# Records provided
theorem State.bindActive_keeps {s0 : State} {s : State} {id : Nat} (hK : Keeps s0 s) : Keeps s0 (State.bindActive s id) := by
  unfold State.bindActive
  try dsimp only
  repeat' first
    | with_reducible assumption | with_reducible apply State.modBinding_keeps
    | fail_if_no_progress (with_reducible refine Keeps.upd ?_ rfl rfl) | intro _ | split | dsimp only

theorem State.dropBinding_keeps {s0 : State} {s : State} {id : Nat} (hK : Keeps s0 s) : Keeps s0 (State.dropBinding s id) := by
  unfold State.dropBinding
  try dsimp only
  repeat' first
    | with_reducible assumption | with_reducible refine Keeps.bindE (by assumption) ?_
    | with_reducible refine Keeps.bindS (by assumption) ?_ | fail_if_no_progress (with_reducible refine Keeps.upd ?_ rfl rfl)
    | intro _ | split | dsimp only

theorem cOperUnbind_safe  : (cOperUnbind).Safe := by
  intro s o p
  have hK := Keeps.refl s
  unfold cOperUnbind
  try unfold shortCmd
  try unfold longCmd
  try dsimp only
  repeat' first
    | with_reducible assumption | with_reducible apply done_keeps | with_reducible refine done_keepsE (by assumption) ?_
    | with_reducible apply deny_keeps | with_reducible refine deny_keepsE (by assumption) ?_
    | with_reducible apply State.modBinding_keeps | exact shortCmd_safe | exact shortCmd_safe _ _ _
    | with_reducible refine Keeps.bindE (by assumption) ?_ | with_reducible refine Keeps.bindS (by assumption) ?_
    | with_reducible apply Keeps.ite | fail_if_no_progress (with_reducible refine Keeps.upd ?_ rfl rfl) | intro _ | split
    | dsimp only

theorem cOperStep_safe  : (cOperStep).Safe := by
  intro s o p
  have hK := Keeps.refl s
  unfold cOperStep
  try unfold shortCmd
  try unfold longCmd
  try dsimp only
  repeat' first
    | with_reducible assumption | with_reducible apply done_keeps | with_reducible refine done_keepsE (by assumption) ?_
    | with_reducible apply deny_keeps | with_reducible refine deny_keepsE (by assumption) ?_
    | with_reducible apply State.modBinding_keeps | exact shortCmd_safe | exact shortCmd_safe _ _ _
    | with_reducible refine Keeps.bindE (by assumption) ?_ | with_reducible refine Keeps.bindS (by assumption) ?_
    | with_reducible apply Keeps.ite | fail_if_no_progress (with_reducible refine Keeps.upd ?_ rfl rfl) | intro _ | split
    | dsimp only

theorem cOperRoundClose_safe  : (cOperRoundClose).Safe := by
  intro s o p
  have hK := Keeps.refl s
  unfold cOperRoundClose
  try unfold shortCmd
  try unfold longCmd
  try dsimp only
  repeat' first
    | with_reducible assumption | with_reducible apply deny_keeps | with_reducible refine deny_keepsE (by assumption) ?_
    | exact longCmd_safe | exact longCmd_safe _ _ _ | with_reducible refine Keeps.bindE (by assumption) ?_
    | with_reducible refine Keeps.bindS (by assumption) ?_ | with_reducible apply Keeps.ite | intro _ | split | dsimp only

theorem cOperQuery_safe  : (cOperQuery).Safe := by
  intro s o p
  have hK := Keeps.refl s
  unfold cOperQuery
  try unfold shortCmd
  try unfold longCmd
  try dsimp only
  repeat' first
    | with_reducible assumption | with_reducible apply done_keeps | with_reducible refine done_keepsE (by assumption) ?_
    | with_reducible apply deny_keeps | with_reducible refine deny_keepsE (by assumption) ?_ | exact shortCmd_safe
    | with_reducible refine Keeps.bindE (by assumption) ?_ | with_reducible refine Keeps.bindS (by assumption) ?_ | intro _
    | split | dsimp only

theorem State.closeSome_keeps {s0 : State} {s : State} {id cursor u1 u2 : Nat} {v0 : Nat} (hK : Keeps s0 s) : Keeps s0 (State.closeSome s id cursor u1 u2 v0).1 := by
  induction v0 generalizing s id cursor u1 u2 with
  | zero =>
    unfold State.closeSome
    all_goals try dsimp only
    repeat' first
      | with_reducible assumption | with_reducible apply State.closeUnit_keeps
      | with_reducible refine State.closeUnit_keepsE (by assumption) ?_ | with_reducible apply Keeps.ite | intro _ | split
      | dsimp only
  | succ _ ih =>
    unfold State.closeSome
    all_goals try dsimp only
    repeat' first
      | with_reducible assumption | with_reducible apply ih | with_reducible refine Keeps.ofEq (by assumption) (ih ?_)
      | with_reducible apply State.closeUnit_keeps | with_reducible refine State.closeUnit_keepsE (by assumption) ?_
      | with_reducible apply Keeps.ite | intro _ | split | dsimp only
theorem State.closeSome_keepsE {s0 tK : State} {s : State} {id cursor u1 u2 : Nat} {v0 : Nat} {y : Nat × Nat × Nat} (hE : State.closeSome s id cursor u1 u2 v0 = (tK, y)) (hK : Keeps s0 s) : Keeps s0 tK := by
  have k := State.closeSome_keeps (s := s) (id := id) (cursor := cursor) (u1 := u1) (u2 := u2) (v0 := v0) (hK := hK)
  rw [hE] at k
  exact k

theorem State.closeBegin_keeps {s0 : State} {s : State} {id : Nat} (hK : Keeps s0 s) : Keeps s0 (State.closeBegin s id) := by
  unfold State.closeBegin
  try dsimp only
  repeat' first
    | with_reducible assumption | with_reducible apply State.modBinding_keeps
    | fail_if_no_progress (with_reducible refine Keeps.upd ?_ rfl rfl) | intro _ | split | dsimp only

theorem State.closeStopped_keeps {s0 : State} {s : State} {id : Nat} (hK : Keeps s0 s) : Keeps s0 (State.closeStopped s id) := by
  unfold State.closeStopped
  try dsimp only
  repeat' first
    | with_reducible assumption | with_reducible apply State.modBinding_keeps
    | fail_if_no_progress (with_reducible refine Keeps.upd ?_ rfl rfl) | intro _ | split | dsimp only

theorem State.closeSlice_keeps {s0 : State} {s : State} {h id cursor : Nat} (hK : Keeps s0 s) : Keeps s0 (State.closeSlice s h id cursor) := by
  unfold State.closeSlice
  try dsimp only
  repeat' first
    | with_reducible assumption | with_reducible apply State.setBody_keeps | with_reducible apply State.ranTo_keeps
    | with_reducible apply State.setResults_keeps | with_reducible apply State.closeSome_keeps
    | with_reducible refine State.closeSome_keepsE (by assumption) ?_ | with_reducible refine Keeps.bindE (by assumption) ?_
    | with_reducible refine Keeps.bindS (by assumption) ?_ | with_reducible apply Keeps.ite | intro _ | split | dsimp only

theorem State.endRound_keeps {s0 : State} {s : State} {id : Nat} (hK : Keeps s0 s) : Keeps s0 (State.endRound s id) := by
  unfold State.endRound
  try dsimp only
  repeat' first
    | with_reducible assumption | with_reducible apply State.roundComplete_keeps | with_reducible apply State.endOp_keeps
    | with_reducible apply Keeps.over | with_reducible apply Keeps.ite | intro _ | split | dsimp only

theorem State.finishPending_keeps {s0 : State} {s : State} {id : Nat} (hK : Keeps s0 s) : Keeps s0 (State.finishPending s id) := by
  unfold State.finishPending
  try dsimp only
  repeat' first
    | with_reducible assumption | with_reducible apply State.modBinding_keeps | with_reducible apply State.completeUnit_keeps
    | with_reducible refine Keeps.bindE (by assumption) ?_ | with_reducible refine Keeps.bindS (by assumption) ?_
    | with_reducible apply Keeps.over | with_reducible apply Keeps.ite
    | fail_if_no_progress (with_reducible refine Keeps.upd ?_ rfl rfl) | intro _ | split | dsimp only

theorem State.evictShadows_keeps {s0 : State} {s : State} {id : Nat} (hK : Keeps s0 s) : Keeps s0 (State.evictShadows s id) := by
  unfold State.evictShadows
  try dsimp only
  repeat' first
    | with_reducible assumption | with_reducible apply State.modBinding_keeps | with_reducible apply State.evict_keeps
    | with_reducible refine Keeps.bindE (by assumption) ?_ | with_reducible refine Keeps.bindS (by assumption) ?_
    | with_reducible apply Keeps.over | with_reducible apply Keeps.ite
    | fail_if_no_progress (with_reducible refine Keeps.upd ?_ rfl rfl) | intro _ | split | dsimp only

theorem State.operatorsBoundary_keeps {s0 : State} {s : State} (hK : Keeps s0 s) : Keeps s0 (State.operatorsBoundary s) := by
  unfold State.operatorsBoundary
  try dsimp only
  repeat' first
    | with_reducible assumption | with_reducible apply State.dropBinding_keeps | with_reducible apply State.evictShadows_keeps
    | with_reducible refine Keeps.mapE (by assumption) ?_ | with_reducible refine Keeps.bindE (by assumption) ?_
    | with_reducible refine Keeps.bindS (by assumption) ?_ | with_reducible apply Keeps.over | with_reducible apply Keeps.ite
    | fail_if_no_progress (with_reducible refine Keeps.upd ?_ rfl rfl) | intro _ | split | dsimp only

theorem execRoundComplete_keeps {t : State} {binding : Nat} {s : State} (hE : execRoundComplete binding s = .next t) : Keeps s t := by
  have hK := Keeps.refl s
  unfold execRoundComplete at hE
  cases hE
  try dsimp only
  repeat' first
    | with_reducible assumption | with_reducible apply State.endRound_keeps
    | with_reducible refine State.takeDue_keepsE (by assumption) ?_ | intro _ | split | dsimp only

theorem execRoundEventWriteFailure_keeps {t : State} {binding : Nat} {s : State} (hE : execRoundEventWriteFailure binding s = .next t) : Keeps s t := by
  have hK := Keeps.refl s
  unfold execRoundEventWriteFailure at hE
  cases hE
  try dsimp only
  repeat' first
    | with_reducible assumption | with_reducible apply State.logE_keeps | with_reducible refine Keeps.bindE (by assumption) ?_
    | with_reducible refine Keeps.bindS (by assumption) ?_ | with_reducible apply Keeps.ite | intro _ | split | dsimp only

theorem cDigestOpen_safe  : (cDigestOpen).Safe := by
  intro s o p
  have hK := Keeps.refl s
  unfold cDigestOpen
  try unfold shortCmd
  try unfold longCmd
  try dsimp only
  repeat' first
    | with_reducible assumption | with_reducible apply deny_keeps | with_reducible refine deny_keepsE (by assumption) ?_
    | with_reducible apply State.join_keeps | with_reducible refine State.join_keepsE (by assumption) ?_
    | with_reducible apply State.later_keeps | exact shortCmd_safe | exact shortCmd_safe _ _ _ | with_reducible apply Keeps.ite
    | fail_if_no_progress (with_reducible refine Keeps.upd ?_ rfl rfl) | intro _ | split | dsimp only

theorem cDigestClose_safe  : (cDigestClose).Safe := by
  intro s o p
  have hK := Keeps.refl s
  unfold cDigestClose
  try unfold shortCmd
  try unfold longCmd
  try dsimp only
  repeat' first
    | with_reducible assumption | with_reducible apply deny_keeps | with_reducible refine deny_keepsE (by assumption) ?_
    | with_reducible apply State.join_keeps | with_reducible refine State.join_keepsE (by assumption) ?_
    | with_reducible apply State.later_keeps | exact shortCmd_safe | exact shortCmd_safe _ _ _ | with_reducible apply Keeps.ite
    | fail_if_no_progress (with_reducible refine Keeps.upd ?_ rfl rfl) | intro _ | split | dsimp only

theorem cDigestRead_safe  : (cDigestRead).Safe := by
  intro s o p
  have hK := Keeps.refl s
  unfold cDigestRead
  try unfold shortCmd
  try unfold longCmd
  try dsimp only
  repeat' first
    | with_reducible assumption | with_reducible apply done_keeps | with_reducible refine done_keepsE (by assumption) ?_
    | with_reducible apply deny_keeps | with_reducible refine deny_keepsE (by assumption) ?_ | exact shortCmd_safe
    | exact shortCmd_safe _ _ _ | with_reducible apply Keeps.ite
    | fail_if_no_progress (with_reducible refine Keeps.upd ?_ rfl rfl) | intro _ | split | dsimp only

theorem execOperBind_keeps {t : State} {o : Origin} {p : Pkt} {s : State} (hE : execOperBind o p s = .next t) : Keeps s t := by
  have hK := Keeps.refl s
  unfold execOperBind at hE
  cases hE
  try dsimp only
  repeat' first
    | with_reducible assumption | with_reducible apply State.packet_keeps | exact cOperBind_safe | intro _ | split | dsimp only

theorem execOperUnbind_keeps {t : State} {o : Origin} {p : Pkt} {s : State} (hE : execOperUnbind o p s = .next t) : Keeps s t := by
  have hK := Keeps.refl s
  unfold execOperUnbind at hE
  cases hE
  try dsimp only
  repeat' first
    | with_reducible assumption | with_reducible apply State.packet_keeps | exact cOperUnbind_safe | intro _ | split | dsimp only

theorem execOperStep_keeps {t : State} {o : Origin} {p : Pkt} {s : State} (hE : execOperStep o p s = .next t) : Keeps s t := by
  have hK := Keeps.refl s
  unfold execOperStep at hE
  cases hE
  try dsimp only
  repeat' first
    | with_reducible assumption | with_reducible apply State.packet_keeps | exact cOperStep_safe | intro _ | split | dsimp only

theorem execOperRoundClose_keeps {t : State} {o : Origin} {p : Pkt} {s : State} (hE : execOperRoundClose o p s = .next t) : Keeps s t := by
  have hK := Keeps.refl s
  unfold execOperRoundClose at hE
  cases hE
  try dsimp only
  repeat' first
    | with_reducible assumption | with_reducible apply State.packet_keeps | exact cOperRoundClose_safe | intro _ | split
    | dsimp only

theorem execOperQuery_keeps {t : State} {o : Origin} {p : Pkt} {s : State} (hE : execOperQuery o p s = .next t) : Keeps s t := by
  have hK := Keeps.refl s
  unfold execOperQuery at hE
  cases hE
  try dsimp only
  repeat' first
    | with_reducible assumption | with_reducible apply State.packet_keeps | exact cOperQuery_safe | intro _ | split | dsimp only

theorem execDigestOpen_keeps {t : State} {o : Origin} {p : Pkt} {s : State} (hE : execDigestOpen o p s = .next t) : Keeps s t := by
  have hK := Keeps.refl s
  unfold execDigestOpen at hE
  cases hE
  try dsimp only
  repeat' first
    | with_reducible assumption | with_reducible apply State.packet_keeps | exact cDigestOpen_safe | intro _ | split | dsimp only

theorem execDigestClose_keeps {t : State} {o : Origin} {p : Pkt} {s : State} (hE : execDigestClose o p s = .next t) : Keeps s t := by
  have hK := Keeps.refl s
  unfold execDigestClose at hE
  cases hE
  try dsimp only
  repeat' first
    | with_reducible assumption | with_reducible apply State.packet_keeps | exact cDigestClose_safe | intro _ | split
    | dsimp only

# Task details
The expected output is one number, the tally of lines above containing "closeSlice".

# Task answer
2